● **PROBLEM DESCRIPTION**: Nothing outside the range is wanted. Repeat exactly the lines below from the one with "PLL window ends" through the one with "let s := s.bstClose t item r n r".

● **SUPPLIED ENTRIES**:
-- ==== Sys2Proof/Machine/SelfTest.lean ====
section
/-! DEFINITION. The background self-test (R548 to R555) and the full self-test of SERVICE (R556). One slice runs at a time, as BST_STAT and BST_PROG
name one (DEDUCED, assumption log 11); the slices of converter cells are the rotation's own (R64) and only their results are gathered here. -/

namespace Sys2Proof.Machine

/-- A group whose cell slices a cycle reports: it rotates, or has rotated until it became degraded (R74, R548). -/
def Block.bstGroup (s : Block) (g : Nat) : Bool :=
  s.on (Reg.CELL_GRP_CTRL_ROT_EN g) && (!s.on (Reg.CELL_GRP_STAT_NO_ROT g) || s.on (Reg.CELL_GRP_STAT_DEGRADED g))

/-- MAC slots that are neither cost nor reserve in use (R185). -/
def Block.idleSlots (s : Block) : Nat :=
  let used := (((List.range 62).filter (fun b => (s.blk b).next.isSome)).map (fun b => s.blockCost b)).sum
  s.f Reg.GRF_LIMIT_LIMIT - s.f Reg.GRF_BUDGET_BASE - used

/-- Whether the block of a target runs (R549). -/
def Block.bstRuns (s : Block) (t : Nat) : Bool :=
  let on : Bool := s.base = modeReady || s.base = modePlay || s.base = modeRelay
  let audio : Bool := s.base = modeReady || s.base = modePlay
  match t with
  | 0 => s.sliceMode && (List.range 18).any s.bstGroup
  | 1 | 2 => audio
  | 3 => on
  | 4 => audio && s.graphOn
  | 5 => on && s.pll == pllLocked
  | _ => on && s.img.active.isSome

/-- A target is applicable now: it runs in the background (BST_CFG.EN) and its block runs. -/
def Block.bstApplies (s : Block) (t : Nat) : Bool := s.on (Reg.BST_CFG_EN.bit t) && s.bstRuns t

/-- The byte range of a channel's descriptor ring: 16 bytes for each of COUNTM1 + 1 descriptors (R457). -/
def Block.ringSpan (s : Block) (c : Nat) : Nat × Nat := (s.f (Reg.DMA_CH_BASE_BASE c), 16 * (s.f (Reg.DMA_CH_CFG_COUNTM1 c) + 1))

/-- A 4 KiB chunk of audio SRAM is eligible for march (R554). -/
def Block.chunkFree (s : Block) (k : Nat) : Bool :=
  let apart (a n : Nat) : Bool := n == 0 || a + n ≤ 4096 * k || 4096 * (k + 1) ≤ a
  (List.range 6).all (fun p => apart (s.partition p).1 (s.partition p).2) &&
  (List.range 16).all (fun c => apart ((s.ringSpan c).1 - sramBase) (if (s.ringSpan c).1 + (s.ringSpan c).2 ≤ sramBase then 0 else (s.ringSpan c).2))

/-- The items of a target's set in a cycle (R548): working cells of rotating groups and of degraded ones (R74), 8 unit slices, eligible chunks, lane and
vector set, one PLL window, 4 KiB pieces of the active image. -/
def Block.bstSet (s : Block) (t : Nat) : List Nat :=
  match t with
  | 0 => (List.range 86).filter (fun k => s.bstGroup (groupOfCell k) && s.working k)
  | 1 | 2 => List.range 8
  | 3 => (List.range 1024).filter s.chunkFree
  | 4 => List.range 128
  | 5 => [0]
  | _ => List.range ((beNat (s.mem.active.readList 8 4) + 4095) / 4096)

/-- Result of an item in this cycle. -/
def Block.bstItem (s : Block) (t i : Nat) : Nat := Tab.get (fun _ => 0) s.bst.results (4096 * t + i)

/-- The item a target runs next: one not reached in this cycle, else one that ended incomplete (R550). No cell of a degraded group is run (R74). -/
def Block.bstNext (s : Block) (t : Nat) : Option Nat :=
  let set := (s.bstSet t).filter (fun i => t != 0 || !s.on (Reg.CELL_GRP_STAT_DEGRADED (groupOfCell i)))
  match set.find? (fun i => s.bstItem t i == 0) with
  | some i => some i
  | none => set.find? (fun i => s.bstItem t i == 3)

/-- Core cycles from one slice of a target to the next (R548); none where the set has one slice. -/
def bstSpacing : Nat → Nat
  | 1 | 2 => ticks (msTicks 100)
  | 4 => ticks (msTicks 10)
  | 5 => 0
  | _ => ticks (msTicks 50)

/-- Core cycle of the start of a target's last slice. -/
def Block.bstLast (s : Block) (t : Nat) : Option Nat := Tab.get (fun _ => none) s.bst.last t

/-- A target's slice is due: its spacing has passed, and units A and B alternate (R548). -/
def Block.bstDue (s : Block) (t : Nat) : Bool :=
  let past (u : Nat) : Bool := match s.bstLast u with
    | none => true
    | some k => s.reached (k + bstSpacing u)
  if t = 1 || t = 2 then
    let other := 3 - t
    let turn : Bool := match s.bstLast t, s.bstLast other with
      | some a, some b => decide (a ≤ b)
      | some _, none => false
      | none, _ => true
    past 1 && past 2 && (turn || !s.bstApplies other || (s.bstNext other).isNone)
  else past t

/-- A slice starts: its progress record (R568). -/
def Block.bstBegin (s : Block) (t item : Nat) (again : Bool) : Block :=
  let s := s.modBst (fun x => { x with run := some (t, item, s.time.now, again), last := Tab.set (fun _ => none) x.last t (some s.time.now) })
  let s := ((s.put Reg.BST_STAT_TGT t).put Reg.BST_STAT_BUSY 1).bumpWrap Reg.BST_PROG_SLICE_ID
  let s := ((s.put Reg.BST_PROG_TGT t).put Reg.BST_PROG_LAST 0).put Reg.BST_PROG_DONE 0
  (s.put Reg.BST_PROG1_APPLIED 0).put Reg.BST_PROG1_COUNT (bstCount t)

/-- BST_SLICE (R548): a slice of a target starts. A cell slice is a command of its own (R64). The vectors of a MAC lane need idle slots (R185). -/
def Block.bstSliceOp (s : Block) (t : Nat) : Block :=
  if t = 0 || s.bst.run.isSome || s.bst.full || s.bst.cycleAt.isNone || !s.bstApplies t || !s.bstDue t || (t = 4 && s.idleSlots = 0) then s else
  match s.bstNext t with
  | some i => s.bstBegin t i false
  | none => s

/-- The verdict of R551: 1 pass, 2 fail, 3 incomplete. -/
def bstVerdict (t : Nat) (v : SliceVerdict) : Nat :=
  let full : Bool := v.applied == bstCount t
  if v.mismatch || (full && !v.signatureOk) then 2 else if full then 1 else 3

/-- A control-sense unit is declared failed: both speaker channels stop (R555). -/
def Block.cscUnitFails (s : Block) (u : Nat) : Block :=
  let s := (s.raise (Reg.BST_STAT_CSCF.bit u)).raise Reg.BST_EVT_CSCFAIL
  (s.record 0x62 12 u (BitVec.ofNat 32 (s.f Reg.BST_PROG_SLICE_ID)) [s.word Reg.BST_PROG]).follow

/-- A MAC lane is declared failed (R555, R189). -/
def Block.laneFails (s : Block) (l : Nat) : Block :=
  let s := (s.raise (Reg.GRF_LANE_FAIL.bit l)).raise Reg.GRF_EVT_LANEFAIL
  s.record 0x61 12 l (BitVec.ofNat 32 (s.f Reg.BST_PROG_SLICE_ID)) [s.word Reg.BST_PROG]

/-- The lane of an item of the MAC target: 16 vector sets on each of 8 lanes. -/
def laneOf (item : Nat) : Nat := item / 16

/-- The outcome of a failed slice (R555): units and lanes are tried once more. -/
def Block.bstFailed (s : Block) (t item : Nat) (again : Bool) : Block :=
  match t with
  | 1 | 2 => if again then s.cscUnitFails (t - 1) else s.bstBegin t item true
  | 3 => s.failBank (bankOf (4096 * item))
  | 4 => if again then s.laneFails (laneOf item) else s.bstBegin t item true
  | 5 => s.raise Reg.BST_EVT_PLLFAIL
  | _ => s.raise Reg.BST_EVT_CFGFAIL

/-- A marched chunk is left at zero with valid check bits (R554). -/
def Block.zeroChunk (s : Block) (k : Nat) : Block :=
  (List.range 1024).foldl (fun s i => s.sramWrite (4096 * k + 4 * i) 0) s

/-- The longest time a slice may take, in core cycles: 50 µs, 4 graph samples, or the PLL's second (R548, R552). -/
def Block.bstBudget (s : Block) (t : Nat) : Nat :=
  if t = 4 then ticks (4 * s.graphPeriod) else if t = 5 then ticks (msTicks 1000) else 9831

/-- BST_SLICE_END (R551, R552): the slice that runs ends with what it applied and saw. A slice past its budget is not complete; the PLL window ends
after its second with the deviation it counted, a free value, in CLK_FREQ, whose field counts tenths of a ppm, and that deviation decides it. -/
def Block.bstSliceEndOp (s : Block) (v : SliceVerdict) : Block :=
  match s.bst.run with
  | none => s
  | some (t, item, start, again) =>
    let n := min v.applied (bstCount t)
    if t = 5 then
      if !s.reached (start + s.bstBudget 5) then s else
      let s := (s.put Reg.CLK_FREQ_PPM (s.free % 65536)).used
      let good : Bool := (s.fInt Reg.CLK_FREQ_PPM).natAbs ≤ 1000
      let s := s.bstClose 5 item (if good then 1 else 2) 1 (if good then 1 else 2)
      if good then s else s.bstFailed 5 item again
    else
      let late : Bool := start + s.bstBudget t < s.time.now
      let n := if late then min n (bstCount t - 1) else n
      let r := bstVerdict t { v with applied := n }
      let s := s.bstClose t item r n r
      let s := if t = 3 then (if n = bstCount 3 then s.zeroChunk item else s.scrambleChunk item) else s
      if r = 2 then s.bstFailed t item again else s

/-- The result of a target at the end of a cycle (R550): a degraded group's cells count as incomplete (R74). -/
def Block.bstResult (s : Block) (t : Nat) : Nat :=
  let rs := (s.bstSet t).map (fun i => if t = 0 && s.on (Reg.CELL_GRP_STAT_DEGRADED (groupOfCell i)) && s.bstItem t i != 2 then 3 else s.bstItem t i)
  let failed : Bool := s.bst.results.any (fun p => p.1 / 4096 == t && p.2 == 2)
  if !s.bst.seen.getLsbD t then 0
  else if failed then 2
  else if rs.all (fun r => r == 1) then 1 else 3

/-- Show the seven results and count the cycle (R550, R568). -/
def Block.bstReport (s : Block) (rs : List Nat) : Block :=
  let s := (s.put Reg.BST_RES_RES (rs.zipIdx.foldl (fun acc p => acc + p.1 * 4 ^ p.2) 0)).raise Reg.BST_EVT_CYCLE
  (s.bump Reg.BST_STAT_CYCLES).onlyIf (rs.contains 3) (fun s => s.raise Reg.BST_EVT_INC)

/-- Every applicable target has finished its set (R550). -/
def Block.bstOver (s : Block) : Bool :=
  s.bst.run.isNone && (List.range 7).all (fun t => !s.bstApplies t || ((s.bstNext t).isNone))

/-- BST_CYCLE_END (R550): all sets are done, or 60 s have passed; the next cycle begins. -/
def Block.bstCycleEndOp (s : Block) : Block :=
  match s.bst.cycleAt with
  | none => s
  | some t =>
    if s.bst.full || !(s.bstOver || s.reached (t + ticks (msTicks 60000))) then s else
    let s := s.bstCut (fun _ => true) true
    let s := s.bstReport ((List.range 7).map s.bstResult)
    s.modBst (fun x => { x with results := [], cycleAt := some s.time.now, seen := 0, last := Tab.set (fun _ => none) x.last 5 none })

/-- Each tick: the targets that have been applicable are remembered, and a slice whose block has stopped ends incomplete (R549, R550). -/
def Block.bstTick (s : Block) : Block :=
  if s.bst.cycleAt.isNone then s else
  let m := (List.range 7).foldl (fun acc t => if s.bstApplies t then acc + 2 ^ t else acc) 0
  let s := s.modBst (fun x => { x with seen := x.seen ||| BitVec.ofNat 7 m })
  s.bstCut (fun t => !s.bstRuns t) true

/-! ## SERVICE (R556) -/

/-- FULL (R556). -/
def Block.fullOp (s : Block) : Block :=
  if s.base != modeService || s.bst.full then s else (s.modBst (fun x => { x with full := true })).put Reg.BST_STAT_BUSY 1

/-- A target of the full run has ended: a fail counts and is recorded as in the background, and what it found failed is declared (R555). -/
def Block.fullTarget (s : Block) (t : Nat) (v : TargetVerdict) : Block :=
  let r := bstVerdict t v.verdict
  let s := (s.bumpWrap Reg.BST_PROG_SLICE_ID).put Reg.BST_PROG_TGT t
  let s := ((s.put Reg.BST_STAT_TGT t).put Reg.BST_PROG_LAST r).putB Reg.BST_PROG_DONE (v.verdict.applied == bstCount t)
  let s := (s.put Reg.BST_PROG1_APPLIED v.verdict.applied).put Reg.BST_PROG1_COUNT (bstCount t)
  if r = 3 then s.bump (Reg.BST_FAILCNT_INC t)
  else if r = 2 then
    let s := ((s.bump (Reg.BST_FAILCNT_FAIL t)).raise Reg.BST_EVT_FAIL).record 0x60 12 t (BitVec.ofNat 32 (s.f Reg.BST_PROG_SLICE_ID)) [s.word Reg.BST_PROG]
    match t with
    | 0 => s.forAll (v.failed.filter (· < 86)) (fun k s => s.put (Reg.CELL_STAT_FAILED k) 1)
    | 1 | 2 => s.cscUnitFails (t - 1)
    | 3 => s.forAll (v.failed.filter (· < 16)) (fun k s => s.failBank k)
    | 4 => s.forAll (v.failed.filter (· < 8)) (fun l s => s.laneFails l)
    | 5 => s.raise Reg.BST_EVT_PLLFAIL
    | _ => s.raise Reg.BST_EVT_CFGFAIL
  else s

/-- The class V reset of SERVICE (R556): what shows the PLL that runs on, and the common modes and the pump that stand, stays. -/
def Block.serviceReset (s : Block) : Block :=
  let was := s
  let s := s.wakeReset
  let s := s.setW Reg.CLK_STAT (was.word Reg.CLK_STAT)
  let s := s.forAll (List.range 16) (fun n s => s.put (Reg.UAP_STAT_CM n) (was.f (Reg.UAP_STAT_CM n)))
  s.putB Reg.HP_STAT_CPOK (was.on Reg.HP_STAT_CPOK)

/-- SERVICE_END (R556): the results, the clear of the audio SRAM, class V fields, roles and engines anew as at a wake, blocks from cleared state, common
sync, READY. -/
def Block.serviceEndOp (s : Block) (rs : List TargetVerdict) : Block :=
  if s.base != modeService || !s.bst.full || rs.length != 7 then s else
  let s := rs.zipIdx.foldl (fun s p => s.fullTarget p.2 p.1) s
  let s := s.bstReport (rs.zipIdx.map (fun p => bstVerdict p.2 p.1.verdict))
  let s := (s.clearBanks (fun _ => true)).serviceReset
  let s := (s.forAll (List.range 18) (fun g s => s.assignRoles g)).wakeEngines.linkFollow
  let s := s.modBst (fun x => { x with full := false, results := [], cycleAt := none, seen := 0, last := [] })
  s.audioStart.enterReady false

/-! ## The commands -/

/-- BST_SLICE (R548). -/
def execBstSlice (t : Nat) (s : State) : Host.Outcome State Fault Refusal := s.act (t < 7) (fun b => b.bstSliceOp t)

/-- BST_SLICE_END (R551). -/
def execBstSliceEnd (v : SliceVerdict) (s : State) : Host.Outcome State Fault Refusal := s.act true (fun b => b.bstSliceEndOp v)

/-- BST_CYCLE_END (R550). -/
def execBstCycleEnd (s : State) : Host.Outcome State Fault Refusal := s.act true (fun b => b.bstCycleEndOp)

/-- FULL (R556). -/
def execFull (s : State) : Host.Outcome State Fault Refusal := s.hostWrite true (fun b => b.fullOp)

/-- SERVICE_END (R556). -/
def execServiceEnd (results : List TargetVerdict) (s : State) : Host.Outcome State Fault Refusal := s.act true (fun b => b.serviceEndOp results)

end Sys2Proof.Machine
end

● **RESULT OF THE TASK**:
/-- BST_SLICE_END (R551, R552): the slice that runs ends with what it applied and saw. A slice past its budget is not complete; the PLL window ends
after its second with the deviation it counted, a free value, in CLK_FREQ, whose field counts tenths of a ppm, and that deviation decides it. -/
def Block.bstSliceEndOp (s : Block) (v : SliceVerdict) : Block :=
  match s.bst.run with
  | none => s
  | some (t, item, start, again) =>
    let n := min v.applied (bstCount t)
    if t = 5 then
      if !s.reached (start + s.bstBudget 5) then s else
      let s := (s.put Reg.CLK_FREQ_PPM (s.free % 65536)).used
      let good : Bool := (s.fInt Reg.CLK_FREQ_PPM).natAbs ≤ 1000
      let s := s.bstClose 5 item (if good then 1 else 2) 1 (if good then 1 else 2)
      if good then s else s.bstFailed 5 item again
    else
      let late : Bool := start + s.bstBudget t < s.time.now
      let n := if late then min n (bstCount t - 1) else n
      let r := bstVerdict t { v with applied := n }
      let s := s.bstClose t item r n r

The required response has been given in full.